■ **EXTRACTED ENTRIES**:
-- ==== Sys2Proof/Machine/OdApply.lean ====
section
/-! DEFINITION. How the values of dictionary entries come into force in the registers that firmware owns (R79, R102, R248, R270,
R289, R312, R337, R353, R359, R403, R425): at a start, and on each write. -/

namespace Sys2Proof.Machine

open Sys2Proof

/-! ### Numbers -/

/-- The register fields of an entry take its value, at place `n` of its group. -/
def Dev.mirror (s : Dev) (e : OdEntry) (n v : Nat) : Dev :=
  e.mirror.foldl (fun (d : Dev) m => d.wr m.1 n (bits v m.2.1 m.2.2)) s

/-- The rate of a link: fixed, or negotiated for 0xFF (R54, R79). -/
def Dev.applyRate (s : Dev) (n v : Nat) : Dev :=
  if v = 0xFF then s.setFlag .CXP_LNK_CTL_RATE_FIX n false
  else (s.setFlag .CXP_LNK_CTL_RATE_FIX n true).wr .CXP_LNK_CTL_RATE n v

/-- A channel starts afresh after an enable or a change of type: nothing is known of its previous samples. -/
def Dev.freshEnc (s : Dev) (ch : Nat) : Dev := s.setEnc ch (s.enc ch).fresh

/-- The type or the enable of a channel. -/
def Dev.applyEncoder (s : Dev) (e : OdEntry) (ch sub v : Nat) : Dev :=
  let was := (s.rd .ENC_CFG_TYPE ch, s.flag .ENC_CFG_EN ch)
  let s := s.mirror e ch v
  if (sub = 1 ∧ was.1 ≠ v) ∨ (sub = 2 ∧ v = 1 ∧ !was.2) then (s.freshEnc ch).clockMaster else s

/-- A trigger output that is disabled is inactive and expects no pulse (R245). -/
def Dev.applyTrigger (s : Dev) (e : OdEntry) (t sub v : Nat) : Dev :=
  let s := s.mirror e t v
  if sub = 1 ∧ v = 0 then s.setTrg t {} else s

/-- A capture rule that is enabled counts from its first selected part (R290). -/
def Dev.applyRule (s : Dev) (e : OdEntry) (r sub v : Nat) : Dev :=
  let was := s.flag .TCH_CAP_CTL_EN r
  let s := s.mirror e r v
  if sub = 7 ∧ v = 1 ∧ !was then s.setRule r {} else s

/-- An Ethernet port that is disabled has no link. -/
def Dev.applyEthernet (s : Dev) (e : OdEntry) (p sub v : Nat) : Dev :=
  let s := if sub = 1 ∧ v = 0 then s.ethLinkLoss p else s
  s.mirror e p v

/-- A Zanyx port; a standalone module keeps its ports disabled (R313). -/
def Dev.applyZanyx (s : Dev) (e : OdEntry) (p sub v : Nat) : Dev :=
  if sub = 1 ∧ (v = 0 ∨ s.rd .HRD_CTL_ROLE = 0) then
    (if s.flag .ZXL_STAT_LOCK p then s.portDown p else s).setFlag .ZXL_CTL_EN p false
  else s.mirror e p v

/-- An entry of the line master: the master, the hysteresis, which every channel's flag follows (R18, R238), the stop threshold, which
the stopped flag follows (R19), or the estimator's window. -/
def Dev.applyMaster (s : Dev) (sub v : Nat) : Dev :=
  match sub with
  | 1 => s.takeMaster v
  | 2 => (upTo 4).foldl (fun (d : Dev) ch => d.direction ch) (s.setOd 0x4000 2 v)
  | 3 => (s.setOd 0x4000 3 v).noteStop
  | 8 => s.wr .ENC_EST_CFG 0 (Nat.log2 v)
  | _ => s

/-- The value of an entry reaches its registers. Entries that firmware holds for itself reach none. -/
def Dev.applyNum (s : Dev) (index sub : Nat) (e : OdEntry) (v : Nat) : Dev :=
  let n := odPlace index
  match odBase index with
  | 0x2100 => if sub = 2 then s.writePwrEn n (v == 1) else if sub = 3 then s.applyRate n v else s.mirror e n v
  | 0x3001 => if sub = 1 then s.setFlag .GLB_MODE_REPRO 0 (v == 1) else s
  | 0x4000 => s.applyMaster sub v
  | 0x4200 => s.applyEncoder e n sub v
  | 0x4400 => s.applyTrigger e n sub v
  | 0x6100 => s.applyEthernet e n sub v
  | 0x7010 => s.applyRule e n sub v
  | 0x8200 => s.applyZanyx e n sub v
  | _ => s.mirror e n v

/-- A write of an entry of the field side reaches the field die by REG frames (R289). [DEDUCED, log 49] -/
def Dev.applyField (s : Dev) (index sub v : Nat) : Dev :=
  let n := odPlace index
  match odBase index with
  | 0x5000 =>
    let a : List Nat := [0, 0x00, 0x04, 0, 0, 0x10, 0x14]
    s.queueReg (a.getD sub 0) v false
  | 0x5100 => s.queueReg (0x40 + 4 * n) v false
  | 0x5200 =>
    let c := if sub = 1 then v + 2 ^ 15 * s.odNum index 2 0 else s.odNum index 1 10 + 2 ^ 15 * v
    s.queueReg (0x100 + 4 * n) c false
  | _ => s

/-! ### Byte strings -/

/-- 32-bit words of a byte string. -/
def words32 (b : List Byte) (n : Nat) : List (Nat × Nat) := (upTo n).map fun k => (k, leAt b (4 * k) 4)

/-- The members of a fusion context: eight bytes, bit 7 set for a member (R77, R79). -/
def fusWord (b : List Byte) : Nat := ofLe ((b.take 8).map fun x => x ||| 0x80)

/-- The bank of a context that is not active (R98). -/
def Dev.idleBank (s : Dev) (c : Nat) : Nat := 1 - s.rd .ITK_PP_GEN_ACTIVE c

/-- The base of the area of a stage table, in 128-byte units: the inactive bank of a linearisation or flat table, or the defect
list (R98, R102). -/
def Dev.tableBase (s : Dev) (c sub : Nat) : Nat :=
  match sub, s.idleBank c with
  | 1, 0 => s.rd .ITK_PP_LUT0 c
  | 1, _ => s.rd .ITK_PP_LUT1 c
  | 2, 0 => s.rd .ITK_PP_FLT0 c
  | 2, _ => s.rd .ITK_PP_FLT1 c
  | _, _ => s.rd .ITK_PP_DEF c

/-- A stage table is loaded into its area of the intake window (R102). -/
def Dev.loadTable (s : Dev) (c sub : Nat) (b : List Byte) : Dev :=
  let s := s.putBytes (intakeBase + 128 * s.tableBase c sub) b
  if sub = 3 then s.wr .ITK_PP_NDEF c (b.length / 2) else s

/-- A byte string reaches its registers or its memory. -/
def Dev.applyBytes (s : Dev) (index sub : Nat) (b : List Byte) : Dev :=
  let n := odPlace index
  match odBase index with
  | 0x2300 => s.wr .ITK_FUS_MEM n (fusWord b)
  | 0x2500 => if s.areaOk (s.tableBase n sub) b.length then s.loadTable n sub b else s
  | 0x4100 =>
    if sub = 1 then (words32 b 16).foldl (fun (d : Dev) w => d.wr .SEP_POLICY (16 * n + w.1) w.2) s
    else
      (words32 b 128).foldl
        (fun (d : Dev) w => d.wr (if w.1 % 2 = 0 then .SEP_SETA else .SEP_SETB) (64 * n + w.1 / 2) w.2) s
  | 0x7010 => (words32 b 8).foldl (fun (d : Dev) w => d.wr .TCH_CAP_MASK (8 * n + w.1) w.2) s
  | 0xA400 => (upTo 768).foldl (fun (d : Dev) k => d.wr .OBS_SEL k (leAt b (2 * k) 2)) s
  | _ => s

/-! ### Enabling contexts (R64, R77, R100, R102) -/

/-- A context is enabled: its checks are made, and a failing one sets the flags of the refused commit; 0 for success. -/
def Dev.enableCode (s : Dev) (c : Nat) : Nat × Nat :=
  let t := s.setFlag .ITK_CTX_CFG1_EN c true
  let cfg := t.staged ctxFields c
  (t.ctxCheck c cfg, t.ppCheck cfg (t.staged ppFields c))

/-- The flags of a refused commit. -/
def Dev.noteRefused (s : Dev) (c : Nat) (code : Nat × Nat) : Dev :=
  if code.1 ≠ 0 then (s.setFlag .ITK_CTX_STAT_CMTERR c true).wr .ITK_CTX_STAT_ERRCODE c code.1
  else (s.setFlag .ITK_PP_STAT_CMTERR c true).wr .ITK_PP_STAT_ERR c code.2

/-- The settings of a context and of its stages are committed, then the enable (R64). [DEDUCED, log 33] -/
def Dev.enableCtx (s : Dev) (c : Nat) : Dev :=
  let s := ((s.setFlag .ITK_CTX_CFG1_EN c false).ctxCommit c).ppCommit c
  (s.setFlag .ITK_CTX_CFG1_EN c true).ctxCommit c

/-- Enable a context if its checks pass. [DEDUCED, log 33] -/
def Dev.tryEnable (s : Dev) (c : Nat) : Dev :=
  let code := s.enableCode c
  if code = (0, 0) then s.enableCtx c else s.noteRefused c code

/-- Disable a context. -/
def Dev.disableCtx (s : Dev) (c : Nat) : Dev := (s.setFlag .ITK_CTX_CFG1_EN c false).ctxCommit c

/-- The context is enabled, by its latest committed settings. -/
def Dev.ctxIsOn (s : Dev) (c : Nat) : Bool := setting (s.ctx c).committed .ITK_CTX_CFG1_EN == 1

/-! ### Applying the dictionary at a start (R161, R313, R359) -/

/-- `MEM_PART0` and `MEM_PART1` of an intake window of `i` MiB and `n` save slots (R157, R161). -/
def progKiB (i n : Nat) : Nat := (384 - 16 - i) * 1024 - n * 4224

/-- The partition takes the dictionary's values. [DEDUCED, log 99] -/
def Dev.applyPartition (s : Dev) : Dev :=
  let i := s.odNum 0x3020 1 64
  let n := s.odNum 0x3020 2 16
  ((s.wr .MEM_PART0_INTAKE 0 i).wr .MEM_PART0_SLOTS 0 n).wr .MEM_PART1_PROG 0 (progKiB i n)

/-- The role, member number and topology take the dictionary's values. [DEDUCED, log 99] -/
def Dev.applyRole (s : Dev) : Dev :=
  ((s.wr .HRD_CTL_ROLE 0 (s.odNum 0x8000 1 0)).wr .HRD_CTL_MEMBER 0 (s.odNum 0x8000 2 1)).wr .HRD_CTL_TOPO 0
    (s.odNum 0x8000 3 0)

/-- A stored entry is applied. Enables of contexts follow when every entry has been applied; the partition, the role and the
entries of the field side are applied by themselves. [DEDUCED, log 99] -/
def Dev.applyStored (s : Dev) (key : Nat) (v : OdVal) : Dev :=
  let index := key / 256
  let sub := key % 256
  let late := (odBase index == 0x2200 && sub == 11) || (odBase index == 0x2300 && sub == 4)
  match odEntry? index sub with
  | none => s
  | some e =>
    if e.cls = 2 || late then s
    else
      match v with
      | .num n => s.applyNum index sub e n
      | .bytes b => s.applyBytes index sub b

/-- Enable the contexts and fusion contexts that the dictionary enables. [DEDUCED, log 99] -/
def Dev.enableStored (s : Dev) : Dev :=
  let s := (upTo 64).foldl (fun (d : Dev) c => if d.odNum (0x2200 + c) 11 0 = 1 then d.tryEnable c else d) s
  (upTo 16).foldl
    (fun (d : Dev) f =>
      if d.odNum (0x2300 + f) 4 0 ≠ 1 then d
      else if d.fusOk f then (d.setFlag .ITK_FUS_CTL_EN f true).fusCommit f
      else d.setFlag .ITK_FUS_STAT_CMTERR f true) s

/-- Firmware applies the entries in ascending order of index (R359); ETH_M runs at its own speed (R353). [DEDUCED, log 99] -/
def Dev.applyDictionary (s : Dev) : Dev :=
  let s := s.wr .ETH_CTL_SPEED 2 2
  (s.od.foldl (fun (d : Dev) e => d.applyStored e.1 e.2) s).enableStored

/-- The entries that a cold reset with a pending restore leaves as they are (R360). [DEDUCED, log 98] -/
def restoreExempt (key : Nat) : Bool := key == 0x100101 || decide (0x610201 ≤ key ∧ key ≤ 0x610206)

/-- The class of the entry under a key. -/
def keyClass (key : Nat) : Nat :=
  match odEntry? (key / 256) (key % 256) with
  | some e => e.cls
  | none => 2

/-- A pending restore takes every class N entry to its default, in NVM and in force (R360). [DEDUCED, log 98] -/
def Dev.restoreNow (s : Dev) : Dev :=
  if !s.svc.restore then s
  else
    { s with
      nvm := s.nvm.filter fun e => restoreExempt e.1
      od := s.od.filter fun e => keyClass e.1 != 0 || restoreExempt e.1
      svc := { s.svc with restore := false } }

/-- An entry is loaded from NVM: the first copy whose CRC passes, a failed copy rewritten; the default where both fail (R359).
[DEDUCED, log 98] -/
def Dev.loadN (s : Dev) (key : Nat) (x : NvmEntry) : Dev :=
  match x.value? with
  | some v =>
    { s with od := tabPut s.od key v, nvm := tabPut s.nvm key { a := v, aOk := true, b := v, bOk := true } }
  | none =>
    let d := match odEntry? (key / 256) (key % 256) with
      | some e => odDefault (key / 256) (key % 256) e
      | none => .num 0
    let s := { s with
      od := tabPut s.od key d, nvm := tabPut s.nvm key { a := d, aOk := true, b := d, bOk := true } }
    ((s.countOd 0x1001 3 32).setOd 0x1001 4 (s.odNum 0x1001 4 0 ||| 1)).tally 0x0011 0xFF 0xFFFFFFFF key

/-- Every class N entry is loaded from NVM (R359). [DEDUCED, log 98] -/
def Dev.loadNvm (s : Dev) : Dev := s.nvm.foldl (fun (d : Dev) e => d.loadN e.1 e.2) s

end Sys2Proof.Machine
end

■ **ABOUT THIS TASK**: From the records above, repeat exactly the lines from the one with "def Dev.enableStored (s" through the one with "def keyClass (key", both included.

■ **SOLUTION TO THIS TASK**:
def Dev.enableStored (s : Dev) : Dev :=
  let s := (upTo 64).foldl (fun (d : Dev) c => if d.odNum (0x2200 + c) 11 0 = 1 then d.tryEnable c else d) s
  (upTo 16).foldl
    (fun (d : Dev) f =>
      if d.odNum (0x2300 + f) 4 0 ≠ 1 then d
      else if d.fusOk f then (d.setFlag .ITK_FUS_CTL_EN f true).fusCommit f
      else d.setFlag .ITK_FUS_STAT_CMTERR f true) s

/-- Firmware applies the entries in ascending order of index (R359); ETH_M runs at its own speed (R353). [DEDUCED, log 99] -/
def Dev.applyDictionary (s : Dev) : Dev :=
  let s := s.wr .ETH_CTL_SPEED 2 2
  (s.od.foldl (fun (d : Dev) e => d.applyStored e.1 e.2) s).enableStored

/-- The entries that a cold reset with a pending restore leaves as they are (R360). [DEDUCED, log 98] -/
def restoreExempt (key : Nat) : Bool := key == 0x100101 || decide (0x610201 ≤ key ∧ key ≤ 0x610206)

/-- The class of the entry under a key. -/
def keyClass (key : Nat) : Nat :=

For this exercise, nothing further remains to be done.